Cellulare di Ahmed ritrovato a Torre vicino al Brenta, scattate le ricerche con i pompieri

Sono scattate questa mattina le ricerche da parte della Polizia e dei Vigili del Fuoco a Torre e lungo il fiume Brenta di Ahmed Jouider. Il suo cellulare è stato ritrovato, abbandonato, nei pressi del ponte pedonale che collega il quartiere di Torre a Cadoneghe.
Lo scorso giovedì è uscito dalla sua casa, a Mortise, poco prima delle 22. Ha salutato mamma e sorella, ha inforcato la bici vecchi bici rossa che era solito usare ed ha fatto perdere le sue tracce poco prima della mezzanotte quando ha spento il telefono: da quel momento tutti cercano il 15enne, nato a Padova da una famiglia di origini marocchine.

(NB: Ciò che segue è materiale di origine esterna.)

/-! Table 15.7, object 0x4F41 (15_redundant_pair.md). -/
def PairStat.LAYOUT : Fld := ⟨0x4F41, 0, 0, 1, 0, 8, .ro, 1, [], 0, false⟩
def PairStat.SYNC : Fld := ⟨0x4F41, 1, 0, 1, 4, 2, .ro, 0, [], 0, false⟩
def PairStat.PAIR_ID : Fld := ⟨0x4F41, 1, 0, 1, 3, 1, .ro, 0, [], 0, false⟩
def PairStat.ROLE : Fld := ⟨0x4F41, 1, 0, 1, 0, 3, .ro, 0, [], 0, false⟩
def PairStat.SCOPE_CLASH : Fld := ⟨0x4F41, 2, 0, 1, 2, 1, .ro, 0, [], 0, false⟩
def PairStat.PAIR_ID_CLASH : Fld := ⟨0x4F41, 2, 0, 1, 1, 1, .ro, 0, [], 0, false⟩
def PairStat.PA_IN : Fld := ⟨0x4F41, 2, 0, 1, 0, 1, .ro, 0, [], 0, false⟩
def PairStat.TAKEOVER_CNT : Fld := ⟨0x4F41, 4, 0, 1, 0, 16, .ro, 0, [], 0, true⟩
def PairStat.HANDOVER_CNT : Fld := ⟨0x4F41, 6, 0, 1, 0, 16, .ro, 0, [], 0, true⟩
def PairStat.SPLIT_CNT : Fld := ⟨0x4F41, 8, 0, 1, 0, 16, .ro, 0, [], 0, true⟩
def PairStat.HB_ONLY_CNT : Fld := ⟨0x4F41, 10, 0, 1, 0, 16, .ro, 0, [], 0, false⟩
def PairStat.PA_ONLY_CNT : Fld := ⟨0x4F41, 12, 0, 1, 0, 16, .ro, 0, [], 0, false⟩
def PairStat.HASH_TRANSIENT_CNT : Fld := ⟨0x4F41, 14, 0, 1, 0, 16, .ro, 0, [], 0, false⟩
def PairStat.HASH_LASTING_CNT : Fld := ⟨0x4F41, 16, 0, 1, 0, 16, .ro, 0, [], 0, false⟩
def PairStat.EXEC_DIFF_CNT : Fld := ⟨0x4F41, 18, 0, 1, 0, 16, .ro, 0, [], 0, false⟩
def PairStat.RESYNC_CNT : Fld := ⟨0x4F41, 20, 0, 1, 0, 16, .ro, 0, [], 0, false⟩
def PairStat.ALIGN_MAX : Fld := ⟨0x4F41, 24, 0, 1, 0, 32, .rc, 0, [], 0, false⟩
def PairStat.TB_OFFSET : Fld := ⟨0x4F41, 28, 0, 1, 0, 32, .ro, 0, [], 0, false⟩
def PairStat.ROLE_TIME : Fld := ⟨0x4F41, 32, 0, 1, 0, 64, .ro, 0, [], 0, false⟩
/-- The fields of Table 15.7. -/
def PairStat.fields : List Fld :=
  [PairStat.LAYOUT, PairStat.SYNC, PairStat.PAIR_ID, PairStat.ROLE, PairStat.SCOPE_CLASH, PairStat.PAIR_ID_CLASH, PairStat.PA_IN, PairStat.TAKEOVER_CNT, PairStat.HANDOVER_CNT, PairStat.SPLIT_CNT, PairStat.HB_ONLY_CNT, PairStat.PA_ONLY_CNT, PairStat.HASH_TRANSIENT_CNT, PairStat.HASH_LASTING_CNT, PairStat.EXEC_DIFF_CNT, PairStat.RESYNC_CNT, PairStat.ALIGN_MAX, PairStat.TB_OFFSET, PairStat.ROLE_TIME]

/-! Table 17.6, object 0x5F00 (17_power_and_holdup.md). -/
def PowCfg.LAYOUT : Fld := ⟨0x5F00, 0, 0, 1, 0, 8, .ro, 1, [], 0, false⟩
def PowCfg.WAKE_EN : Fld := ⟨0x5F00, 1, 0, 1, 4, 4, .rw, 0, [], 0, true⟩
def PowCfg.WAKE_CAN : Fld := ⟨0x5F00, 1, 0, 1, 3, 1, .rw, 0, [], 0, true⟩
def PowCfg.WAKE_RTC : Fld := ⟨0x5F00, 1, 0, 1, 2, 1, .rw, 0, [], 0, true⟩
def PowCfg.HARV_KEEP : Fld := ⟨0x5F00, 1, 0, 1, 1, 1, .rw, 1, [], 0, true⟩
def PowCfg.HARV_EN : Fld := ⟨0x5F00, 1, 0, 1, 0, 1, .rw, 0, [], 0, true⟩
def PowCfg.CHG_MA : Fld := ⟨0x5F00, 2, 0, 1, 0, 16, .rw, 0xc8, [], 0, true⟩
def PowCfg.MEAS_S : Fld := ⟨0x5F00, 4, 0, 1, 0, 16, .rw, 0, [], 0, true⟩
def PowCfg.MEAS_CH : Fld := ⟨0x5F00, 6, 0, 1, 0, 3, .rw, 0, [], 0, true⟩
def PowCfg.WAKE3_TAMPER : Fld := ⟨0x5F00, 7, 0, 1, 0, 1, .rw, 0, [], 0, true⟩
def PowCfg.TH : Fld := ⟨0x5F00, 8, 4, 4, 0, 8, .rw, 0x78, [], 0, true⟩
def PowCfg.POL : Fld := ⟨0x5F00, 9, 4, 4, 0, 1, .rw, 0, [], 0, true⟩
def PowCfg.DEB : Fld := ⟨0x5F00, 10, 4, 4, 0, 8, .rw, 3, [], 0, true⟩
def PowCfg.WAKE_IDE : Fld := ⟨0x5F00, 24, 0, 1, 31, 1, .rw, 0, [], 0, true⟩
def PowCfg.WAKE_ID : Fld := ⟨0x5F00, 24, 0, 1, 0, 29, .rw, 0x7f1, [], 0, true⟩
def PowCfg.RTC_ALARM : Fld := ⟨0x5F00, 28, 0, 1, 0, 64, .rw, 0, [], 0, true⟩
/-- The fields of Table 17.6. -/
def PowCfg.fields : List Fld :=
  [PowCfg.LAYOUT, PowCfg.WAKE_EN, PowCfg.WAKE_CAN, PowCfg.WAKE_RTC, PowCfg.HARV_KEEP, PowCfg.HARV_EN, PowCfg.CHG_MA, PowCfg.MEAS_S, PowCfg.MEAS_CH, PowCfg.WAKE3_TAMPER, PowCfg.TH, PowCfg.POL, PowCfg.DEB, PowCfg.WAKE_IDE, PowCfg.WAKE_ID, PowCfg.RTC_ALARM]

/-! Table 17.7, object 0x5F01 (17_power_and_holdup.md). -/
def PowStat.LAYOUT : Fld := ⟨0x5F01, 0, 0, 1, 0, 8, .ro, 1, [], 0, false⟩
def PowStat.TAMPER_SEEN : Fld := ⟨0x5F01, 1, 0, 1, 2, 1, .ro, 0, [], 0, true⟩
def PowStat.BAT_LOW : Fld := ⟨0x5F01, 1, 0, 1, 1, 1, .ro, 0, [], 0, false⟩
def PowStat.RUN_OK : Fld := ⟨0x5F01, 1, 0, 1, 0, 1, .ro, 0, [], 0, false⟩
def PowStat.LULL_CAUSE : Fld := ⟨0x5F01, 2, 0, 1, 0, 8, .ro, 0, [], 0, true⟩
def PowStat.WAKE_SRC : Fld := ⟨0x5F01, 3, 0, 1, 0, 8, .ro, 0, [], 0, true⟩
def PowStat.VIN_AUX_MV : Fld := ⟨0x5F01, 4, 0, 1, 0, 16, .ro, 0, [], 0, false⟩
def PowStat.VSTORE_MV : Fld := ⟨0x5F01, 6, 0, 1, 0, 16, .ro, 0, [], 0, false⟩
def PowStat.HV_HARV_MV : Fld := ⟨0x5F01, 8, 0, 1, 0, 16, .ro, 0, [], 0, false⟩
def PowStat.VBAT_MV : Fld := ⟨0x5F01, 10, 0, 1, 0, 16, .ro, 0, [], 0, false⟩
def PowStat.STORE_MJ : Fld := ⟨0x5F01, 12, 0, 1, 0, 32, .ro, 0, [], 0, false⟩
def PowStat.LEVEL : Fld := ⟨0x5F01, 16, 0, 1, 0, 3, .ro, 0, [], 0, false⟩
def PowStat.CHARGER : Fld := ⟨0x5F01, 17, 0, 1, 0, 8, .ro, 0, [], 0, false⟩
def PowStat.IDLE_WAKE : Fld := ⟨0x5F01, 18, 0, 1, 0, 8, .w1c, 0, [], 0, false⟩
def PowStat.BROWNOUT_CNT : Fld := ⟨0x5F01, 20, 0, 1, 0, 16, .ro, 0, [], 0, true⟩
def PowStat.MEAS_GRANT_CNT : Fld := ⟨0x5F01, 22, 0, 1, 0, 16, .ro, 0, [], 0, true⟩
def PowStat.MEAS_DENY_CNT : Fld := ⟨0x5F01, 24, 0, 1, 0, 16, .ro, 0, [], 0, true⟩
def PowStat.TX_GRANT_CNT : Fld := ⟨0x5F01, 26, 0, 1, 0, 16, .ro, 0, [], 0, true⟩
def PowStat.TX_DENY_CNT : Fld := ⟨0x5F01, 28, 0, 1, 0, 16, .ro, 0, [], 0, true⟩
def PowStat.TX_CUT_CNT : Fld := ⟨0x5F01, 30, 0, 1, 0, 16, .ro, 0, [], 0, true⟩
def PowStat.WAKE_DENY_CNT : Fld := ⟨0x5F01, 32, 0, 1, 0, 16, .ro, 0, [], 0, true⟩
def PowStat.TAMPER_CNT : Fld := ⟨0x5F01, 34, 0, 1, 0, 16, .ro, 0, [], 0, true⟩
def PowStat.TAMPER_ACK : Fld := ⟨0x5F01, 36, 0, 1, 0, 16, .rw, 0, [], 0, true⟩
def PowStat.HELD_S : Fld := ⟨0x5F01, 40, 0, 1, 0, 32, .ro, 0, [], 0, true⟩
def PowStat.TAMPER_RTC : Fld := ⟨0x5F01, 48, 0, 1, 0, 64, .ro, 0, [], 0, true⟩
/-- The fields of Table 17.7. -/
def PowStat.fields : List Fld :=
  [PowStat.LAYOUT, PowStat.TAMPER_SEEN, PowStat.BAT_LOW, PowStat.RUN_OK, PowStat.LULL_CAUSE, PowStat.WAKE_SRC, PowStat.VIN_AUX_MV, PowStat.VSTORE_MV, PowStat.HV_HARV_MV, PowStat.VBAT_MV, PowStat.STORE_MJ, PowStat.LEVEL, PowStat.CHARGER, PowStat.IDLE_WAKE, PowStat.BROWNOUT_CNT, PowStat.MEAS_GRANT_CNT, PowStat.MEAS_DENY_CNT, PowStat.TX_GRANT_CNT, PowStat.TX_DENY_CNT, PowStat.TX_CUT_CNT, PowStat.WAKE_DENY_CNT, PowStat.TAMPER_CNT, PowStat.TAMPER_ACK, PowStat.HELD_S, PowStat.TAMPER_RTC]

/-! Table 17.8, object 0x5F02 (17_power_and_holdup.md). -/
def StoreFuse.LAYOUT : Fld := ⟨0x5F02, 0, 0, 1, 0, 8, .ro, 1, [], 0, false⟩
def StoreFuse.FUSED : Fld := ⟨0x5F02, 1, 0, 1, 0, 1, .ro, 0, [], 0, false⟩
def StoreFuse.C_MIN_MF : Fld := ⟨0x5F02, 2, 0, 1, 0, 16, .ro, 0, [], 0, false⟩
def StoreFuse.C_MAX_MF : Fld := ⟨0x5F02, 4, 0, 1, 0, 16, .ro, 0x4e20, [], 0, false⟩
def StoreFuse.V_CEIL_MV : Fld := ⟨0x5F02, 6, 0, 1, 0, 16, .ro, 0xdf, [], 0, false⟩
def StoreFuse.E_CEIL_MJ : Fld := ⟨0x5F02, 8, 0, 1, 0, 32, .ro, 0x1f4, [], 0, false⟩
/-- The fields of Table 17.8. -/
def StoreFuse.fields : List Fld :=
  [StoreFuse.LAYOUT, StoreFuse.FUSED, StoreFuse.C_MIN_MF, StoreFuse.C_MAX_MF, StoreFuse.V_CEIL_MV, StoreFuse.E_CEIL_MJ]

/-! Table 17.9, object 0x5F03 (17_power_and_holdup.md). -/
def Rtc.LAYOUT : Fld := ⟨0x5F03, 0, 0, 1, 0, 8, .ro, 1, [], 0, false⟩
def Rtc.RTC_INVALID : Fld := ⟨0x5F03, 1, 0, 1, 0, 1, .ro, 0, [], 0, false⟩
def Rtc.RTC : Fld := ⟨0x5F03, 8, 0, 1, 0, 64, .ro, 0, [], 0, false⟩
def Rtc.RTC_OFFSET : Fld := ⟨0x5F03, 16, 0, 1, 0, 64, .ro, 0, [], 0, true⟩
def Rtc.RTC_SET : Fld := ⟨0x5F03, 24, 0, 1, 0, 64, .wo, 0, [], 0, false⟩
/-- The fields of Table 17.9. -/
def Rtc.fields : List Fld :=
  [Rtc.LAYOUT, Rtc.RTC_INVALID, Rtc.RTC, Rtc.RTC_OFFSET, Rtc.RTC_SET]

/-! Table 18.10, object 0x6F00 (18_lifecycle_and_update.md). -/
def Life.LAYOUT : Fld := ⟨0x6F00, 0, 0, 1, 0, 8, .ro, 1, [], 0, false⟩
def Life.LIFECYCLE : Fld := ⟨0x6F00, 1, 0, 1, 0, 2, .ro, 1, [], 0, false⟩
def Life.DEBUG_OPEN : Fld := ⟨0x6F00, 2, 0, 1, 5, 1, .ro, 0, [], 0, false⟩
def Life.STORE : Fld := ⟨0x6F00, 2, 0, 1, 4, 1, .ro, 0, [], 0, false⟩
def Life.BIND_REQUIRED : Fld := ⟨0x6F00, 2, 0, 1, 3, 1, .ro, 0, [], 0, false⟩
def Life.BILL_KEY : Fld := ⟨0x6F00, 2, 0, 1, 2, 1, .ro, 0, [], 0, false⟩
def Life.DEBUG_KEY : Fld := ⟨0x6F00, 2, 0, 1, 1, 1, .ro, 0, [], 0, false⟩
def Life.OEM_KEY : Fld := ⟨0x6F00, 2, 0, 1, 0, 1, .ro, 0, [], 0, false⟩
def Life.SEC_FLOOR : Fld := ⟨0x6F00, 3, 0, 1, 0, 8, .ro, 0, [], 0, false⟩
def Life.LC_NONCE : Fld := ⟨0x6F00, 8, 0, 1, 0, 64, .ro, 0, [], 0, false⟩
def Life.UNIT_ID : Fld := ⟨0x6F00, 16, 0, 1, 0, 64, .ro, 0, [], 0, false⟩
/-- The fields of Table 18.10. -/
def Life.fields : List Fld :=
  [Life.LAYOUT, Life.LIFECYCLE, Life.DEBUG_OPEN, Life.STORE, Life.BIND_REQUIRED, Life.BILL_KEY, Life.DEBUG_KEY, Life.OEM_KEY, Life.SEC_FLOOR, Life.LC_NONCE, Life.UNIT_ID]

/-! Table 18.11, object 0x6F01 (18_lifecycle_and_update.md). -/
def Fw.LAYOUT : Fld := ⟨0x6F01, 0, 0, 1, 0, 8, .ro, 1, [], 0, false⟩
def Fw.RUN_BANK : Fld := ⟨0x6F01, 1, 0, 1, 3, 1, .ro, 0, [], 0, true⟩
def Fw.INACT_STATE : Fld := ⟨0x6F01, 1, 0, 1, 0, 3, .ro, 0, [], 0, true⟩
def Fw.LAST_REJECT : Fld := ⟨0x6F01, 2, 0, 1, 0, 8, .ro, 0, [], 0, true⟩
def Fw.BOOT_FAIL : Fld := ⟨0x6F01, 3, 0, 1, 0, 8, .ro, 0, [], 0, true⟩
/-- Version of the firmware that runs. Table 18.11 gives no Reset value: for the delivered firmware the model takes release line 1, build 0 (DESIGN CHOICE, log entry 54). -/
def Fw.RUN_VERSION : Fld := ⟨0x6F01, 4, 0, 1, 0, 32, .ro, 0x1000000, [], 0, false⟩
def Fw.INACT_VERSION : Fld := ⟨0x6F01, 8, 0, 1, 0, 32, .ro, 0, [], 0, true⟩
/-- SEC_VERSION of the firmware that runs: for the delivered firmware the model takes 0 (DESIGN CHOICE, log entry 54). -/
def Fw.RUN_SEC : Fld := ⟨0x6F01, 12, 0, 1, 0, 8, .ro, 0, [], 0, false⟩
def Fw.INACT_SEC : Fld := ⟨0x6F01, 13, 0, 1, 0, 8, .ro, 0, [], 0, true⟩
def Fw.ACTIVATE_CNT : Fld := ⟨0x6F01, 16, 0, 1, 0, 16, .ro, 0, [], 0, true⟩
def Fw.FALLBACK_CNT : Fld := ⟨0x6F01, 18, 0, 1, 0, 16, .ro, 0, [], 0, true⟩
def Fw.MIGRATE_CNT : Fld := ⟨0x6F01, 20, 0, 1, 0, 16, .ro, 0, [], 0, false⟩
def Fw.DEFAULTED_CNT : Fld := ⟨0x6F01, 22, 0, 1, 0, 16, .ro, 0, [], 0, false⟩
/-- The fields of Table 18.11. -/
def Fw.fields : List Fld :=
  [Fw.LAYOUT, Fw.RUN_BANK, Fw.INACT_STATE, Fw.LAST_REJECT, Fw.BOOT_FAIL, Fw.RUN_VERSION, Fw.INACT_VERSION, Fw.RUN_SEC, Fw.INACT_SEC, Fw.ACTIVATE_CNT, Fw.FALLBACK_CNT, Fw.MIGRATE_CNT, Fw.DEFAULTED_CNT]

IL MESSAGGIO ALL’EX FIDANZATA
Quanto inquieta la sua famiglia è il messaggio inviato su WhatsApp all’ex fidanzatina prima di sparire: “Ora devo uscire. Ho delle questioni in sospeso con alcune persone. So che morirò, penso di sì. Oppure se non muoio avrò delle ferite, gravi. Ma penso che morirò”. Il ragazzo aveva chiesto all’ex fidanzata di “non far sentire a nessuno” il suo audio, spiegando che c’erano delle cose non risolte a cui doveva porre rimedio. O quantomeno provare ad affrontarle. Una circostanza ancora poco chiara, secondo gli investigatori: una situazione reale, e realmente pericolosa, o la necessità di attirare l’attenzione proprio dell’ex fidanzata?
L’APPELLO
“Torna Ahmed, ti prego, ti imploro, stiamo tutti male. Ti aspettiamo, ti prego fatti sentire” è l’appello che l’ex fidanzata avrebbe inviato al suo coetaneo. A riportarlo è il ‘mattino di Padova’ che spiega che la giovane è disperata. Il telefono di Ahmed Jouider risulta spento dalla mezzanotte del 22 aprile. La giovane al quotidiano racconta ancora: “Non so cosa pensare perché non ha fatto intendere di aver bisogno di aiuto, né di avere paura. Ha detto tutto in maniera tranquilla. Siamo rimasti in buoni rapporti, se era per attirare la mia attenzione dopo qualche ora sarebbe tornato, non avrebbe fatto durare tutto così a lungo. Questa cosa fa stare male me quanto tutta la sua famiglia e le persone che gli vogliono bene, non credo arriverebbe a tanto”.
L’ATTEGGIAMENTO
L’ex fidanzata, gli amici e la famiglia hanno riferito di non essersi mai accorti di atteggiamenti particolari da parte del ragazzo e che il gesto è stato totalmente inaspettato. Frequente l’Istituto Bernardi e non ha problemi. Con gli amici era solito trovarsi spesso davanti alla chiesa del Cristo Ristorto. L’ultima cella che ha agganciato il telefono del 15enne è in zona Torre. Sul fatto indaga la Polizia.
IL MESSAGGIO ALL’AMICO IN FRANCIA
Ahmed prima di sparire nel nulla ha inviato un messaggio anche al suo migliore amico che vive in Francia: “Ti voglio bene”. Poche parole, ricche di significato.
Insieme a lui anche gli amici del quartiere non sanno spiegarsi cosa possa essere successo.